[Saved data entries]
/-- A corrupted merge that the residue check of R269 finds in one field; `again` when the recomputed result differs too. -/
structure MergeFault where
  field : Nat
  again : Bool
deriving DecidableEq, Repr

/-- The commands, in the order of the table. -/
inductive Instr where
  /-- POWER_ON_RESET, R101. -/
  | powerOnReset (straps : Straps)
  /-- WARM_RESET, R101. -/
  | warmReset
  /-- SRAM_INITIALISATION, R103. -/
  | sramInitialisation
  /-- CHECKER_SELF_TEST, R560. -/
  | checkerSelfTest (failed : Option Nat)
  /-- KEY_ANCHOR_CAPTURE, R92. -/
  | keyAnchorCapture (anchor : Nat)
  /-- PWR_FAIL_WARN, R105. -/
  | pwrFailWarn
  /-- PWR_FAIL_WARN_FALL, R107. -/
  | pwrFailWarnFall
  /-- POWER_FAIL_FLUSH_DONE, R107. -/
  | powerFailFlushDone
  /-- PWR_ON_ACK, R94. -/
  | pwrOnAck (unit : Nat)
  /-- PWR_ACK_LATE, R684. -/
  | pwrAckLate (unit : Nat)
  /-- UNIT_GATE, R45. -/
  | unitGate (unit : Nat)
  /-- UNIT_RETAIN, R682. -/
  | unitRetain (unit : Nat)
  /-- WAKE_AHEAD, R47. -/
  | wakeAhead
  /-- POWER_REGISTER_WRITE, R683. -/
  | powerRegisterWrite (a : Access) (unit : Nat) (data : Word)
  /-- REGISTER_WRITE, R20. -/
  | registerWrite (a : Access) (off : Nat) (data : Word)
  /-- PAIR_LOW_READ, R15. -/
  | pairLowRead (a : Access) (off : Nat)
  /-- RC_READ, R20. -/
  | rcRead (a : Access) (off : Nat)
  /-- REG_ACKNOWLEDGE, R56. -/
  | regAcknowledge
  /-- FORBIDDEN_ACCESS, R608. -/
  | forbiddenAccess (a : Access) (off : Nat) (data : Option Word)
  /-- SVC_REGISTER_READ, R86. -/
  | svcRegisterRead (addr words : Nat)
  /-- SVC_REGISTER_WRITE, R86. -/
  | svcRegisterWrite (addr : Nat) (data : Bytes)
  /-- SVC_STATUS_READ, R86. -/
  | svcStatusRead
  /-- SVC_UNKNOWN_OPCODE, R86. -/
  | svcUnknownOpcode (opcode : Nat)
  /-- BUF_WRITE, R665. -/
  | bufWrite (addr : Nat) (data : Bytes)
  /-- BUF_READ, R665. -/
  | bufRead (addr words : Nat)
  /-- MM_READ_BEAT, R61. -/
  | mmReadBeat (tag : Nat) (data : Bytes) (last : Bool) (err : Nat)
  /-- MM_WRITE_COMPLETION, R62. -/
  | mmWriteCompletion (tag err : Nat)
  /-- COUNTER_INCREMENT, R69. -/
  | counterIncrement (slots : List IncSlot)
  /-- ENGINE_EVENT, R202. -/
  | engineEvent (slots : List EngSlot)
  /-- RING_EVENT, R213. -/
  | ringEvent (slots : List RingSlot)
  /-- ECC_EVENT, R217. -/
  | eccEvent (slots : List EccSlot)
  /-- SENSOR_SAMPLE, R220. -/
  | sensorSample (slots : List SensorSlot)
  /-- LINK_ERROR_REPORT, R221. -/
  | linkErrorReport (slots : List LinkSlot)
  /-- TRACE_EVENT, R506. -/
  | traceEvent (slots : List TraceSlot)
  /-- TRACE_POWER_DOWN_REQUEST, R515. -/
  | tracePowerDownRequest (core : Nat)
  /-- TRACE_POWER_UP, R516. -/
  | tracePowerUp (core : Nat)
  /-- TRACE_POWER_ACK_TIMEOUT, R76. -/
  | tracePowerAckTimeout (core : Nat)
  /-- STEP_MARK, R208. -/
  | stepMark (a : Access) (data : Word)
  /-- RING_CLEAR, R215. -/
  | ringClear (a : Access) (data : Word)
  /-- PROFILE_BUFFER_COPY, R232. -/
  | profileBufferCopy
  /-- PROFILE_HALT_CLEAR, R234. -/
  | profileHaltClear (a : Access)
  /-- RATE_LOW_WRITE, R152. -/
  | rateLowWrite (a : Access) (base : Nat) (data : Word)
  /-- RATE_COMMIT, R152. -/
  | rateCommit (a : Access) (base : Nat) (data : Word)
  /-- RATE_APPLY, R147. -/
  | rateApply (base : Nat)
  /-- STEP_GO, R154. -/
  | stepGo (a : Access) (base : Nat)
  /-- REARM, R155. -/
  | rearm (a : Access) (base : Nat)
  /-- STEP_APPLY, R153. -/
  | stepApply (base : Nat)
  /-- TIME_NOW_READ, R150. -/
  | timeNowRead (a : Access) (base : Nat)
  /-- EPOCH_STROBE, R163. -/
  | epochStrobe
  /-- CAPTURE_INPUT_EDGE, R172. -/
  | captureInputEdge (inputs : List Nat)
  /-- CAPTURE_FIFO_POP, R189. -/
  | captureFifoPop (a : Access)
  /-- STROBE_ARM, R176. -/
  | strobeArm (a : Access) (strobe : Nat)
  /-- STROBE_FIRE, R176. -/
  | strobeFire (strobe : Nat)
  /-- PPS_OUT_START, R177. -/
  | ppsOutStart
  /-- PPS_OUT_END, R177. -/
  | ppsOutEnd
  /-- EPOCH_SAMPLE_TAKE_UP, R325. -/
  | epochSampleTakeUp (poisoned : List Nat)
  /-- EVENT_SAMPLE_TAKE_UP, R348. -/
  | eventSampleTakeUp (poisoned : List Nat)
  /-- FEATURE_VECTOR_COMPLETE, R345. -/
  | featureVectorComplete
  /-- NEWT_RECORD_READY, R28. -/
  | newtRecordReady (poisoned : List Nat)
  /-- DETECTOR_PASS, R428. -/
  | detectorPass
  /-- PEER_GAP_NOTE, R443. -/
  | peerGapNote
  /-- STRAND_DISPATCH, R421. -/
  | strandDispatch (lane ctx : Nat)
  /-- LEAP, R368. -/
  | leap (issues : List LeapIssue)
  /-- JOB_COMPLETE, R388. -/
  | jobComplete (job : Nat)
  /-- LEAP_SCRUB_READ, R381. -/
  | leapScrubRead (index upset : Nat)
  /-- LEAP_SCRUB_WRITEBACK, R374. -/
  | leapScrubWriteback (index : Nat)
  /-- LANE_ENABLE_WRITE, R391. -/
  | laneEnableWrite (a : Access) (data : Word)
  /-- LEAP_INJECT, R394. -/
  | leapInject (a : Access) (data : Word)
  /-- LOAD, R407. -/
  | load (a : Access)
  /-- EVICT, R406. -/
  | evict (a : Access)
  /-- PIN, R403. -/
  | pin (a : Access)
  /-- UNPIN, R403. -/
  | unpin (a : Access)
  /-- REPAIR, R415. -/
  | repair (a : Access)
  /-- BUNDLE_FETCH_DONE, R400. -/
  | bundleFetchDone
  /-- BUNDLE_VERIFY_DONE, R401. -/
  | bundleVerifyDone
  /-- INSTALL_DONE, R410. -/
  | installDone (badWord : Option Nat)
  /-- RECORD_SEGMENT_RECEIVE, R465. -/
  | recordSegmentReceive (port : Nat) (frame : Bytes)
  /-- RECORD_RECEIVE, R295. -/
  | recordReceive (port : Nat)
  /-- SEAL, R290. -/
  | seal (faults : List MergeFault)
  /-- MERGED_RECORD_READY, R271. -/
  | mergedRecordReady
  /-- DOWN_RECEIVE, R279. -/
  | downReceive (port : Nat)
  /-- CHILD_RECORD_RELEASE, R299. -/
  | childRecordRelease
  /-- FRAME_TRANSMIT_START, R468. -/
  | frameTransmitStart (port : Nat)
  /-- HEARTBEAT_SEND, R474. -/
  | heartbeatSend (port : Nat)
  /-- HEARTBEAT_RECEIVE, R476. -/
  | heartbeatReceive (port : Nat) (frame : Bytes)
  /-- HEARTBEAT_MISS, R475. -/
  | heartbeatMiss (port : Nat)
  /-- LINK_UP_FALL, R82. -/
  | linkUpFall (port : Nat)
  /-- LINK_UP_RISE, R82. -/
  | linkUpRise (port : Nat)
  /-- PORT_CLOCK_STOP, R99. -/
  | portClockStop (port : Nat)
  /-- GATE_WINDOW_CHANGE, R478. -/
  | gateWindowChange (port : Nat)
  /-- UPLINK_REVERT, R487. -/
  | uplinkRevert
  /-- RESEND_REQ_RECEIVE, R467. -/
  | resendReqReceive (port : Nat) (frame : Bytes)
  /-- DOWN_MISSING_TIMEOUT, R466. -/
  | downMissingTimeout
  /-- DOWN_EXPIRED, R469. -/
  | downExpired (port : Nat)
  /-- HELD_COPY_EXPIRY, R467. -/
  | heldCopyExpiry
  /-- START_ISSUE, R489. -/
  | startIssue (a : Access)
  /-- START_RECEIVE, R490. -/
  | startReceive (port : Nat) (frame : Bytes)
  /-- START_RETRY, R495. -/
  | startRetry
  /-- ACK_RECEIVE, R493. -/
  | ackReceive (port : Nat) (frame : Bytes)
  /-- ACK_DEADLINE, R493. -/
  | ackDeadline
  /-- BROADCAST_OUTCOME, R496. -/
  | broadcastOutcome
  /-- ACTIVATE_ISSUE, R128. -/
  | activateIssue
  /-- ACTIVATE_RECEIVE, R130. -/
  | activateReceive (port : Nat) (frame : Bytes)
  /-- VERDICT_RECEIVE, R444. -/
  | verdictReceive (port : Nat) (frame : Bytes)
  /-- VOTE_PROPOSE_RECEIVE, R452. -/
  | voteProposeReceive (port : Nat) (frame : Bytes)
  /-- BALLOT_RECEIVE, R452. -/
  | ballotReceive (port : Nat) (frame : Bytes)
  /-- VOTE_TIMEOUT, R452. -/
  | voteTimeout (vid : Nat)
  /-- VERDICT_RING_WRITE, R447. -/
  | verdictRingWrite
  /-- DETECTOR_THRESHOLD_COMMIT, R457. -/
  | detectorThresholdCommit (a : Access) (data : Word)
  /-- PTP_RECEIVE, R632. -/
  | ptpReceive (port : Nat) (frame : Bytes)
  /-- TRACE_BLOCK_AGE_CLOSE, R509. -/
  | traceBlockAgeClose (core : Nat)
  /-- TRACE_BLOCK_WRITE, R512. -/
  | traceBlockWrite (core : Nat)
  /-- TRACE_HALT_CLEAR, R513. -/
  | traceHaltClear (a : Access) (core : Nat)
  /-- TRACE_RING_SIZE_WRITE, R514. -/
  | traceRingSizeWrite (a : Access) (core : Nat) (data : Word)
  /-- COMPRESS_BLOCK_DONE, R534. -/
  | compressBlockDone (mismatch : Bool)
  /-- RECORDER_WINDOW_SELECT, R524. -/
  | recorderWindowSelect (a : Access) (data : Word)
  /-- RECORDER_FREEZE, R525. -/
  | recorderFreeze (a : Access)
  /-- RECORDER_RELEASE, R525. -/
  | recorderRelease (a : Access)
  /-- RECORDER_FLUSH, R528. -/
  | recorderFlush (a : Access)
  /-- RECORDER_CHUNK_AGE, R526. -/
  | recorderChunkAge
  /-- BUFFER_ARM, R527. -/
  | bufferArm (a : Access) (buffer : Nat)
  /-- RECORDER_RING_SCAN_DONE, R523. -/
  | recorderRingScanDone
  /-- BLACK_BOX_PAGE_DONE, R529. -/
  | blackBoxPageDone
  /-- BLACK_BOX_SET_ERASED, R648. -/
  | blackBoxSetErased
  /-- MERGE_BUFFER_AGE_DRAIN, R555. -/
  | mergeBufferAgeDrain (bank : Nat)
  /-- MEM_SCRUB_READ, R558. -/
  | memScrubRead (bank : Nat)
  /-- MEM_SCRUB_WRITEBACK, R558. -/
  | memScrubWriteback (bank : Nat)
  /-- POISON_REWRITE, R562. -/
  | poisonRewrite (word : StruckAt)
  /-- ERASURE_END, R553. -/
  | erasureEnd (a : Access)
  /-- INJECTION_ARM, R567. -/
  | injectionArm (a : Access) (data : Word)
  /-- FAULT_POP, R602. -/
  | faultPop (a : Access)
  /-- FAIL_SILENT_COMMAND, R571. -/
  | failSilentCommand (a : Access) (data : Word)
  /-- WARDEN_WATCHDOG_EXPIRY, R571. -/
  | wardenWatchdogExpiry
  /-- MIRROR_RECEIVE, R583. -/
  | mirrorReceive (port : Nat)
  /-- SYNC_REQ_SEND, R585. -/
  | syncReqSend
  /-- SYNC_REQ_RECEIVE, R586. -/
  | syncReqReceive (port : Nat)
  /-- SYNC_DATA_RECEIVE, R587. -/
  | syncDataReceive (port : Nat)
  /-- SYNC_WAIT_EXPIRY, R588. -/
  | syncWaitExpiry
  /-- REBUILD_END, R589. -/
  | rebuildEnd
  /-- PANEL_EDGE_SETTLED, R89. -/
  | panelEdgeSettled (input : Nat) (level : Bool)
  /-- LONG_PRESS, R590. -/
  | longPress
  /-- PANEL_REQUEST, R591. -/
  | panelRequest (a : Access)
  /-- PANEL_CANCEL, R596. -/
  | panelCancel (a : Access)
  /-- DEPART_REQUEST_RETRY, R591. -/
  | departRequestRetry
  /-- DEPART_REQUEST_RECEIVE, R593. -/
  | departRequestReceive (port : Nat) (frame : Bytes)
  /-- DEPART_GRANT_RECEIVE, R593. -/
  | departGrantReceive (port : Nat) (frame : Bytes)
  /-- DEPART_SAFE_RECEIVE, R595. -/
  | departSafeReceive (port : Nat) (frame : Bytes)
  /-- DEPART_CANCEL_RECEIVE, R596. -/
  | departCancelReceive (port : Nat) (frame : Bytes)
  /-- DEPART_CANCELLED_RECEIVE, R596. -/
  | departCancelledReceive (port : Nat) (frame : Bytes)
  /-- PANEL_EVENT_POP, R603. -/
  | panelEventPop (a : Access)
  /-- MAILBOX_LOCK_READ, R610. -/
  | mailboxLockRead (a : Access) (mbx : Nat)
  /-- MAILBOX_RELEASE, R611. -/
  | mailboxRelease (a : Access) (mbx : Nat)
  /-- MAILBOX_FORCE_RELEASE, R611. -/
  | mailboxForceRelease (a : Access) (mbx : Nat)
  /-- NOP, R618. -/
  | nop (a : Access) (mbx : Nat) (data : Word)
  /-- DMA, R625. -/
  | dma (a : Access) (mbx : Nat) (data : Word)
  /-- LEAP_RUN, R629. -/
  | leapRun (a : Access) (mbx : Nat) (data : Word)
  /-- PTP_TX, R631. -/
  | ptpTx (a : Access) (mbx : Nat) (data : Word)
  /-- VIEW_CFG, R634. -/
  | viewCfg (a : Access) (mbx : Nat) (data : Word)
  /-- VIEW_FREEZE, R639. -/
  | viewFreeze (a : Access) (mbx : Nat) (data : Word)
  /-- VIEW_THAW, R639. -/
  | viewThaw (a : Access) (mbx : Nat) (data : Word)
  /-- VIEW_SAVE, R640. -/
  | viewSave (a : Access) (mbx : Nat) (data : Word)
  /-- VIEW_RESTORE, R641. -/
  | viewRestore (a : Access) (mbx : Nat) (data : Word)
  /-- VIEW_RESET, R642. -/
  | viewReset (a : Access) (mbx : Nat) (data : Word)
  /-- VIEW_RESET_COMPLETE, R643. -/
  | viewResetComplete (view : Nat)
  /-- DMA_HALT_CLEAR, R627. -/
  | dmaHaltClear (a : Access)
  /-- STAGE, R137. -/
  | stage (a : Access) (slot : Nat)
  /-- DISCARD_STAGED, R137. -/
  | discardStaged (a : Access)
  /-- SCHEDULE_LOCAL, R132. -/
  | scheduleLocal (a : Access)
  /-- STAGING_DONE, R117; `ue` that an uncorrectable memory error has hit the staging area (R137). -/
  | stagingDone
  /-- OLD_IMAGE_RELEASE, R136. -/
  | oldImageRelease
  /-- SETTINGS_READ, R652. -/
  | settingsRead
  /-- FIRMWARE_LOAD, R658. -/
  | firmwareLoad
  /-- SETTINGS_WRITE_DONE, R653. -/
  | settingsWriteDone
  /-- ERASE, R666. -/
  | erase (a : Access)
  /-- PROGRAM, R666. -/
  | program (a : Access)
  /-- READ, R666. -/
  | read (a : Access)
  /-- CHECK, R666. -/
  | check (a : Access)
  /-- SAVE_FLASH, R666. -/
  | saveFlash (a : Access)
  /-- BOOT_STORE_COMMAND_DONE, R668. -/
  | bootStoreCommandDone (flashError : Bool)
  /-- FIRMWARE_SWITCH_ARM, R673. -/
  | firmwareSwitchArm (a : Access) (data : Word)
  /-- TRIAL_CONFIRM, R676. -/
  | trialConfirm (a : Access)
  /-- TRIAL_SELF_CONFIRM, R676. -/
  | trialSelfConfirm
  /-- TRIAL_REJECT, R677. -/
  | trialReject (a : Access)
  /-- TRIAL_EXPIRY, R677. -/
  | trialExpiry
  /-- PACK_SELECT, R678. -/
  | packSelect (a : Access) (data : Word)
  /-- RECEIVED_FRAME_DROP, R460. -/
  | receivedFrameDrop (port : Nat) (rxErr : Bool) (frame : Bytes)
  /-- DOORBELL_UNKNOWN_OPCODE, R619. -/
  | doorbellUnknownOpcode (a : Access) (mbx : Nat) (data : Word)
deriving DecidableEq, Repr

- YOUR OBJECTIVE -
Take every line from the records that holds "poisoned" and copy it down.

- WRITTEN REPLY -
  | epochSampleTakeUp (poisoned : List Nat)
  | eventSampleTakeUp (poisoned : List Nat)
  | newtRecordReady (poisoned : List Nat)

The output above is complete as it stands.